## About this task
The lines below that include "target" are to be found and copied.

## Data under study
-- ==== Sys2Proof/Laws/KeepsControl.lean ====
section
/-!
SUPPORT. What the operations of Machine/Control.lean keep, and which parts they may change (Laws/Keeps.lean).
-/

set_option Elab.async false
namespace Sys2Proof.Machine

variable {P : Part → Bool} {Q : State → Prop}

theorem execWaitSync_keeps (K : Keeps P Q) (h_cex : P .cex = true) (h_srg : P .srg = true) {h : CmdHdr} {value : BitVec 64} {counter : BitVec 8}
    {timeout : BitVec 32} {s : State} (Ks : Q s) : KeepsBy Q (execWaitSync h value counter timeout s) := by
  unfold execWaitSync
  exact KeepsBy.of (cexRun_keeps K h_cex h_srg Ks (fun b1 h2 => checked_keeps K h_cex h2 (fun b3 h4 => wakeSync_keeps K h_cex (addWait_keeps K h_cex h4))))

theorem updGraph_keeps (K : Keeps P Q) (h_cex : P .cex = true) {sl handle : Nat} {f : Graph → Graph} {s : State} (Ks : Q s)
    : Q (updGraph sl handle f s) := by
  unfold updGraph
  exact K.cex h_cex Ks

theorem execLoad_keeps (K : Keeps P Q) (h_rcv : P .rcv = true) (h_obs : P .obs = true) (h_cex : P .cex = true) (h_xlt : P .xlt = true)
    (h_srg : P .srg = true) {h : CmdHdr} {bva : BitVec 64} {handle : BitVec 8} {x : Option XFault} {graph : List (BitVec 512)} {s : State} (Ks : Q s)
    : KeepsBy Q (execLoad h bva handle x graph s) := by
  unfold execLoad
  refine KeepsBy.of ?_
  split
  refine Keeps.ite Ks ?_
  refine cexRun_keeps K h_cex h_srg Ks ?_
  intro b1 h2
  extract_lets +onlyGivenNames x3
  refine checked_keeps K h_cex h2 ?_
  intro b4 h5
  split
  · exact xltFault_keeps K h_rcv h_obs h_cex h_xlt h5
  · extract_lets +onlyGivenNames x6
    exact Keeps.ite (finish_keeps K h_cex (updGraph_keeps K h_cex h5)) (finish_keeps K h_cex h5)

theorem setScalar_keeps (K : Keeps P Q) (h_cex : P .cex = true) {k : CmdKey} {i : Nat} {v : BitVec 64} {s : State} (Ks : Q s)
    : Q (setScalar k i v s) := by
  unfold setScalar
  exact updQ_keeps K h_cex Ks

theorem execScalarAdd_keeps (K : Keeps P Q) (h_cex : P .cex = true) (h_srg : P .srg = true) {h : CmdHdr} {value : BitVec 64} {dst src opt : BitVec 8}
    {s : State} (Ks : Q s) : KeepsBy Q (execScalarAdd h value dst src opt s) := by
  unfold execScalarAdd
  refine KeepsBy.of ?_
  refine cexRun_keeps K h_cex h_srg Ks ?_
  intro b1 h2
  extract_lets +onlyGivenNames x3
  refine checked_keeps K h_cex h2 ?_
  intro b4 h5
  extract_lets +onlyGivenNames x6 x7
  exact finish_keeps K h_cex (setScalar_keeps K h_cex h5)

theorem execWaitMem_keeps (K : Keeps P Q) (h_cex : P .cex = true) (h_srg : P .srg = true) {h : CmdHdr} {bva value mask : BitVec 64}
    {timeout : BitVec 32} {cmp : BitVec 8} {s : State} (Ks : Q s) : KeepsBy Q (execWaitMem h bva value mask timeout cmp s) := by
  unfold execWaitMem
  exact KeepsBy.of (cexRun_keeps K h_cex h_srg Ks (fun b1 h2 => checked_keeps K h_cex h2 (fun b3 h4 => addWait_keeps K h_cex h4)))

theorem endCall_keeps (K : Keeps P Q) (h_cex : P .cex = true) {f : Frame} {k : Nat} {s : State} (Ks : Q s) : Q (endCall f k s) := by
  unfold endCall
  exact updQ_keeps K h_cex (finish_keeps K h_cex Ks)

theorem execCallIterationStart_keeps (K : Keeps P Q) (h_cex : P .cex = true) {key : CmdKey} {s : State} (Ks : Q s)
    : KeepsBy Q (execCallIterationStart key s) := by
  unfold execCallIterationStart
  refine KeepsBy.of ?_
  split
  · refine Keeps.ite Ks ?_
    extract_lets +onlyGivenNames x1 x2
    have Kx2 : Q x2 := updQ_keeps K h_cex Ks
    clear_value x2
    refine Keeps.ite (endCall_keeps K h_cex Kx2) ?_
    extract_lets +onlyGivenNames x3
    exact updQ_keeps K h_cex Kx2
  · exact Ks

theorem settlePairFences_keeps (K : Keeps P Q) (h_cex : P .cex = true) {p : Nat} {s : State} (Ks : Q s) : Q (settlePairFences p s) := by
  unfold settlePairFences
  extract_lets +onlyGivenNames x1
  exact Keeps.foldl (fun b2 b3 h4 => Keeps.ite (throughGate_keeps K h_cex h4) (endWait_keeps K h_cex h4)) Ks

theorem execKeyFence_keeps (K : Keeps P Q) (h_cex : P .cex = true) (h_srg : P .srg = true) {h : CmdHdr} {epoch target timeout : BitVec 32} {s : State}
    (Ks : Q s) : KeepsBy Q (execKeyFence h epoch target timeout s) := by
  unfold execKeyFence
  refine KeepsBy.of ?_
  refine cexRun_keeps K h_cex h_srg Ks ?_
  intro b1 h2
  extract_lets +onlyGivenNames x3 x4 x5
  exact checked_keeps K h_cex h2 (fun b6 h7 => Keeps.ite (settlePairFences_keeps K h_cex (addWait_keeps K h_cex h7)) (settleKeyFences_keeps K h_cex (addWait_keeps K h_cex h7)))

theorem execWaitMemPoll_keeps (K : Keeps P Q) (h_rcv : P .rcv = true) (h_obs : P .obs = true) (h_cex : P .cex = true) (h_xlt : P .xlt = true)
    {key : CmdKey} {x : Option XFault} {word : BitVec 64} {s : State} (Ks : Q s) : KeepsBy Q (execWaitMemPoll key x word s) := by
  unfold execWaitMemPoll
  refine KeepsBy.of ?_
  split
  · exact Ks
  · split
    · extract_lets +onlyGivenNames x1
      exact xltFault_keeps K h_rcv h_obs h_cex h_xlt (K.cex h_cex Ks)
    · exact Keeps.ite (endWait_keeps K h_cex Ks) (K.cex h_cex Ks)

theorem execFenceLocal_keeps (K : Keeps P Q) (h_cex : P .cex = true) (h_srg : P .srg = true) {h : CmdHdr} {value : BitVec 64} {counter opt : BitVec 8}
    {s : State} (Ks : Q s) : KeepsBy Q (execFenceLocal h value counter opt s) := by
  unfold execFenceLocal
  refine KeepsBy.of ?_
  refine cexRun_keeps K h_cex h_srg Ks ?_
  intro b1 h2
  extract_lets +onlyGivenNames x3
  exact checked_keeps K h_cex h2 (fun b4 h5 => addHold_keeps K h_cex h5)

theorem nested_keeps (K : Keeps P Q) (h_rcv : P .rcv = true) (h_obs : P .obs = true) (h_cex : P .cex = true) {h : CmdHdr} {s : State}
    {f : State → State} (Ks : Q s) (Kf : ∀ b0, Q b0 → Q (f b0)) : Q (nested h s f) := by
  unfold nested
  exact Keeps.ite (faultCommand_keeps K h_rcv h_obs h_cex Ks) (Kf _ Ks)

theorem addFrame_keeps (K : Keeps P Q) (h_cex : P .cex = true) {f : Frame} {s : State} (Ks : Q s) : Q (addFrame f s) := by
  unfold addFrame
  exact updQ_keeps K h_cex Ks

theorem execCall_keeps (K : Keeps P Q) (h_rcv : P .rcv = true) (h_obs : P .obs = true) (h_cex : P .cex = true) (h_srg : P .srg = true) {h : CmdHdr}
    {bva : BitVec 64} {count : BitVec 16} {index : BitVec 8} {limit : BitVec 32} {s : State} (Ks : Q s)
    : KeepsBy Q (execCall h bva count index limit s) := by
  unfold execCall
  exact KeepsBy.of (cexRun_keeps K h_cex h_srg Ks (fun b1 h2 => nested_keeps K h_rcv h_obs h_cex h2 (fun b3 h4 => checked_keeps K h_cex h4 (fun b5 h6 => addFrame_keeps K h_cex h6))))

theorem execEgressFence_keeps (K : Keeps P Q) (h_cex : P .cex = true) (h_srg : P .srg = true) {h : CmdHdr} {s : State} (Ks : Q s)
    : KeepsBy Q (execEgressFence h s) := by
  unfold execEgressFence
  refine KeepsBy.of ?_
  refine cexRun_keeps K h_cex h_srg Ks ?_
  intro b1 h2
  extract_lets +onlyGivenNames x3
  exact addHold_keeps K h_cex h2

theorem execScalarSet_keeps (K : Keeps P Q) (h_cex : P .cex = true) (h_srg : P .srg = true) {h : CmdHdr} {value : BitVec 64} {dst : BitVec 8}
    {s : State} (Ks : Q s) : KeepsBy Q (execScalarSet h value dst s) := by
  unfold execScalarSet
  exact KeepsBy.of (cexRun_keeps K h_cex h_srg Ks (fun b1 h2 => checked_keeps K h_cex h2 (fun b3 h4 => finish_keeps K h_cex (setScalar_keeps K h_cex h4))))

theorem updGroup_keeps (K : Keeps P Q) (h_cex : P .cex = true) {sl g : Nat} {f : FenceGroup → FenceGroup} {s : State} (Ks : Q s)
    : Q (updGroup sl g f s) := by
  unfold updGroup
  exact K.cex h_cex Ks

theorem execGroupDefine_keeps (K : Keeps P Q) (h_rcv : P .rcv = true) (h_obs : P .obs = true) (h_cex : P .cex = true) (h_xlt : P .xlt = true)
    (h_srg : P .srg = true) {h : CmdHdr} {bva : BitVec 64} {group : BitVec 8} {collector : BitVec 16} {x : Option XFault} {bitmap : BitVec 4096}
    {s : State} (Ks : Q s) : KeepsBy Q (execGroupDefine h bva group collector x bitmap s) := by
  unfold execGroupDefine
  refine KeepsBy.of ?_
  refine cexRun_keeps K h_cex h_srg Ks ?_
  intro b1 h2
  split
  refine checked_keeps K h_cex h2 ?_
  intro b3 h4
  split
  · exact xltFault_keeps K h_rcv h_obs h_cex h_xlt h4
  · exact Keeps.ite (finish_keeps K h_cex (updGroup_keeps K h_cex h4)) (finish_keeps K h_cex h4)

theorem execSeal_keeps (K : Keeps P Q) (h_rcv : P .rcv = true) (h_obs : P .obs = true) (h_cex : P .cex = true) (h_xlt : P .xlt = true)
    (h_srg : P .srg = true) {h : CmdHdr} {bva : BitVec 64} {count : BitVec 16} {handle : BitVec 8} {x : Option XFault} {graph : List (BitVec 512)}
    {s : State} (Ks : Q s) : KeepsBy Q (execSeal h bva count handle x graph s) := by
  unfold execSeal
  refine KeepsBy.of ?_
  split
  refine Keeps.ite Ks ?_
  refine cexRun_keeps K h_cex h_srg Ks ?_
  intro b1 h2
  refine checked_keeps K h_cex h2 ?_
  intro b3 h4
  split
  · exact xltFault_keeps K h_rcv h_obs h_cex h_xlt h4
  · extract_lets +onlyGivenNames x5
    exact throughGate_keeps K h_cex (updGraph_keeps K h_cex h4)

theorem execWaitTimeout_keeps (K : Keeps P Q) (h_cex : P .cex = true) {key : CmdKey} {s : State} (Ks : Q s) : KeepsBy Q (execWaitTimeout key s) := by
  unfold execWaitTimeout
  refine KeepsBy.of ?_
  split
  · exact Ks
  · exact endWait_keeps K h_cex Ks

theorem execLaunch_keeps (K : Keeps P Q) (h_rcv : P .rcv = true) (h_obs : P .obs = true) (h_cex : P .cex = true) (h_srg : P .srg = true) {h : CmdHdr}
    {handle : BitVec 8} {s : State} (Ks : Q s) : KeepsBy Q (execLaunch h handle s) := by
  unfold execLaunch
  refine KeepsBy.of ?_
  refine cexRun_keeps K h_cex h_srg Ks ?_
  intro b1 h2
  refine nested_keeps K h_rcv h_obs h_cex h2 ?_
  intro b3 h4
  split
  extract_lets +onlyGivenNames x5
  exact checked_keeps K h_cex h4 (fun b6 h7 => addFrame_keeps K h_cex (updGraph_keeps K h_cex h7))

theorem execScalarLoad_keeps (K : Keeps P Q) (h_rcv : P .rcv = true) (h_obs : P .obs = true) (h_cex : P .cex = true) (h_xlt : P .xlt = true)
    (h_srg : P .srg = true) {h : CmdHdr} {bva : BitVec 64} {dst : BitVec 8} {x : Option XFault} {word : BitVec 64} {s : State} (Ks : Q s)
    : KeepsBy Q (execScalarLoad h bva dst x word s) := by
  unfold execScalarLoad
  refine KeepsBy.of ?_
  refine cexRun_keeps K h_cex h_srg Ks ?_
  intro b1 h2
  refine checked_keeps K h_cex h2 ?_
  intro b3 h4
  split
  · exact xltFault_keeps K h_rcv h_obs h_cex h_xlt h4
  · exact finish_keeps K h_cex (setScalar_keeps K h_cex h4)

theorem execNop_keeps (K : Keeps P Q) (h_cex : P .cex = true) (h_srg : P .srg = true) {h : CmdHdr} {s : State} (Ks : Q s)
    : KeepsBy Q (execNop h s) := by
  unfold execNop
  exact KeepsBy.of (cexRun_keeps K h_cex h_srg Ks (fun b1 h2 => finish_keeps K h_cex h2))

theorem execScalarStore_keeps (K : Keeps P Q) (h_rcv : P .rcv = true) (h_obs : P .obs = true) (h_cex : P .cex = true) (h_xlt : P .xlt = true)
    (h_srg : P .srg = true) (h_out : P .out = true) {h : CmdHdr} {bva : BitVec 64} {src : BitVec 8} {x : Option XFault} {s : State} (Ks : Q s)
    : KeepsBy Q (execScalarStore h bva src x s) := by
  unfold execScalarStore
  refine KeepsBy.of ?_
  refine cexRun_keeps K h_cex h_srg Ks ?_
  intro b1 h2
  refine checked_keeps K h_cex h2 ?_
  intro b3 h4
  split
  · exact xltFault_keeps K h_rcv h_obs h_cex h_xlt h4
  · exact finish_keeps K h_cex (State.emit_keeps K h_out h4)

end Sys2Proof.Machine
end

## Reply to the task
theorem execKeyFence_keeps (K : Keeps P Q) (h_cex : P .cex = true) (h_srg : P .srg = true) {h : CmdHdr} {epoch target timeout : BitVec 32} {s : State}
    (Ks : Q s) : KeepsBy Q (execKeyFence h epoch target timeout s) := by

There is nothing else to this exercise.